→ EXERCISE AIM
Find the lines of the data below that include "effect". Report their number only.

*** RECORDS TO PROCESS Section Begins ***

-- ==== Sys2Proof/Proofs/CellsKept.lean ====
section
/-!
Every word, every event and every step keeps the lists of cells canonical.
-/

/- One kernel check at a time: each would take a thread's stack of its own. -/
set_option Elab.async false

namespace Sys2Proof.Safety

open Sys2Proof Sys2Proof.Machine Sys2Proof.Laws Sys2Proof.Proofs

/-- An answer's next state, where it is one, has the canonical form. -/
def AnswerOk : Answer → Prop
  | .next t => CellsOk t
  | _ => True

@[simp] theorem answerOk_next (t : State) : AnswerOk (.next t) ↔ CellsOk t := Iff.rfl

@[simp] theorem answerOk_refused (x : Refusal) : AnswerOk (.refused x) ↔ True := Iff.rfl

@[simp] theorem answerOk_ite (c : Prop) [Decidable c] (a b : Answer) :
    AnswerOk (if c then a else b) ↔ if c then AnswerOk a else AnswerOk b := by split <;> rfl

@[simp] theorem cellsOk_ite (c : Prop) [Decidable c] (s t : State) :
    CellsOk (if c then s else t) ↔ if c then CellsOk s else CellsOk t := by split <;> rfl

/-! ## Ops -/

theorem AnswerOk.ite {c : Prop} [Decidable c] {a b : Answer} (ha : AnswerOk a) (hb : AnswerOk b) :
    AnswerOk (if c then a else b) := by
  split
  · exact ha
  · exact hb

/-- R66: the issue of a word, whether it faults, holds or has its effect. -/
theorem issue_ok {s : State} (h : CellsOk s) {w : WordRule} {regs : List Nat} {fill : Group → State → State}
    {hold : Group → State → Bool} {effect : Group → State → State} (hf : ∀ g s, CellsOk s → CellsOk (fill g s))
    (he : ∀ g s, CellsOk s → CellsOk (effect g s)) : AnswerOk (issue w regs fill hold effect s) := by
  unfold issue
  split
  · trivial
  · next g _ =>
    have hr : CellsOk (fill g (s.rangeFaults g w regs)) := hf g _ h.rangeFaults
    split
    · exact h.raiseAll.advance.settle
    · dsimp only
      split
      · exact hr.advance.settle
      · split
        · exact hr.holdGroup
        · exact (he g _ hr.advance).settle

/-! ## Operands -/

theorem arithWord_ok {s : State} (h : CellsOk s) (w : WordRule) (vd nd : Nat) (srcs : List Nat)
    (guard : Thread → Bool) (f : Group → Thread → List Word × BitVec 5) :
    AnswerOk (arithWord w vd nd srcs guard f s) := by
  unfold arithWord
  exact issue_ok h (fun g s hs => by simp [hs]) fun g s hs => by simp [hs]

theorem intV3_ok {s : State} (h : CellsOk s) (o : V3Args) (f : Word → Word → Word) : AnswerOk (intV3 o f s) :=
  arithWord_ok h ..

theorem intV2_ok {s : State} (h : CellsOk s) (o : V2Args) (f : Word → Word) : AnswerOk (intV2 o f s) :=
  arithWord_ok h ..

theorem intVI_ok {s : State} (h : CellsOk s) (o : VIArgs) (imm : Group → BitVec 6 → Word) (f : Word → Word → Word) :
    AnswerOk (intVI o imm f s) := arithWord_ok h ..

theorem intThird_ok {s : State} (h : CellsOk s) (o : V3Args) (f : Word → Word → Word → Word) :
    AnswerOk (intThird o f s) := by
  unfold intThird
  exact issue_ok h (fun g s hs => by simp [hs]) fun g s hs => by simp [hs]

theorem intThird64_ok {s : State} (h : CellsOk s) (o : V3Args) (f : Word → Word → DWord → DWord) :
    AnswerOk (intThird64 o f s) := by
  unfold intThird64
  exact issue_ok h (fun g s hs => by simp [hs]) fun g s hs => by simp [hs]

/-! ## Integer -/

theorem intPair_ok {s : State} (h : CellsOk s) (o : V3Args) (nb : Nat) (f : DWord → Thread → DWord) :
    AnswerOk (intPair o nb f s) := arithWord_ok h ..
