/-- The event queue that a reset leaves (R188). -/
def restartedQueue (kind : Half) : List EventEntry :=
  [{ code := .restarted, param := kind, time := 0 }]

/-- LC after either reset (R42). -/
def Link.reset : Link :=
  { queue := [], nextEntry := 1, nextSeq := 0, sending := none, echoDue := none, rxErrors := 0,
    echoFails := 0, lineFault := false, duplicate := false }

/-- PV after either reset (R60). -/
def PeerView.reset : PeerView :=
  { table := List.replicate 24 (Peer.blank .unfitted), presenceAt := 0, markAt := 0,
    restartedFlag := true }

/-- WMU after either reset (R24). -/
def Wmu.reset : Wmu :=
  { channels := List.replicate 4 Channel.reset, windowFrom := none, windows := 0, sector := 0, a := 0,
    t := 0, v := 0, level := .calm, blind := false, dwell := 0, reportAt := 0, changeAt := 0 }

/-- WV after either reset (R73). -/
def WindView.reset : WindView :=
  { records := [], fused := .blind, freshCount := 0, degraded := false }

/-- No condition holds, no mark is set (R102). -/
def LinkFlags.clear : LinkFlags :=
  { noWind := false, drivesLow := false, baySilent := false, driveRestart := false, button := false }

/-- HU after either reset (R102). -/
def HoldUnit.reset : HoldUnit :=
  { records := [], effect := .none, own := [], cond := .clear, overridden := .clear,
    driveRestartAt := 0, dwellFrom := none, watch := none, lapseAt := 0, lampMode := .off,
    lampLit := false, lampAt := 0 }

/-- MU after either reset (R126). -/
def MotionUnit.reset : MotionUnit :=
  { mode := .halt, serials := List.replicate 24 none, deskMode := .halt, deskSerial := 0, orderAt := 0,
    emptyState := .idle, emptyAt := 0, motion := .braked, invCause := false, brakeCause := false,
    listenCause := false, target := 0, reference := 0, trim := 0, command := 0, counted := 0, mean := 0,
    load := 0, measured := 0, missed := 0, still := 0, clear := 0, frameSeq := 0, sentSeq := none,
    answer := none, invTx := [], mismatchFrom := none, updateAt := 0 }

/-- CT after either reset (R142). -/
def CabinTable.reset : CabinTable :=
  { cabins := [], entryCursor := .empty, exitCursor := .empty, serviceSerials := List.replicate 24 none,
    occupied := 0, deskMarks := 0, deskSerial := 0, serviceAt := 0 }

/-- BU after either reset (R165, R178). -/
def BayUnit.reset : BayUnit :=
  { queue := [], window := .idle, serial := 0, summary := none, creep := false, idleStart := 0,
    tag := none, boarding := false, doorsOpen := false, closeDeferred := false, doorRelease := false,
    gateOpen := false, doorClose := false, boardLamp := false, reportAt := 0, pollAt := 0, tagTx := [] }

/-- RP after either reset (R195). -/
def Port.reset : Port :=
  { slot := none, busy := false, deferred := none, refused := 0, miso := [] }

/-- SL at the start of LOADING (R192, R195), with the straps as read. -/
def Loader.reset (lines : StrapLines) (held : Bool) : Loader :=
  { start := .loading, station := lines.stn.toNat, roleCode := lines.role, sheet := .blank, digest := 0,
    joinedAt := 0, runningAt := 0, settled := false, resetHeld := held }

/-- LU after power-on (R188), less the RESTARTED parameter. -/
def LogUnit.powerOn (station : Nat) : LogUnit :=
  { ring := some (startEntry 0 station 0) :: List.replicate 255 none, writePos := 1,
    queue := restartedQueue 0, overrun := false, lost := 0 }

/-- The input pins at power-on (log entry 6). -/
def Pins.reset : Pins := { brakeReleased := false, gateClear := true, doorLocked := true }

/-- The strap lines of State.reset (log entry 7). -/
def resetStraps : StrapLines := { stn := 0, role := 0 }

/-- The machine right after power-on (R194, R188), with no command waiting. -/
def State.reset : State :=
  { clock := .reset, pins := .reset, lu := .powerOn 0, lc := .reset, pv := .reset, wmu := .reset,
    wv := .reset, hu := .reset, mu := .reset, ct := .reset, bu := .reset, rp := .reset,
    sl := .reset resetStraps false, pending := [] }

end Sys2Proof.Machine
end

*** RECORDS TO PROCESS Section Ends ***

→ EXERCISE OUTPUT
4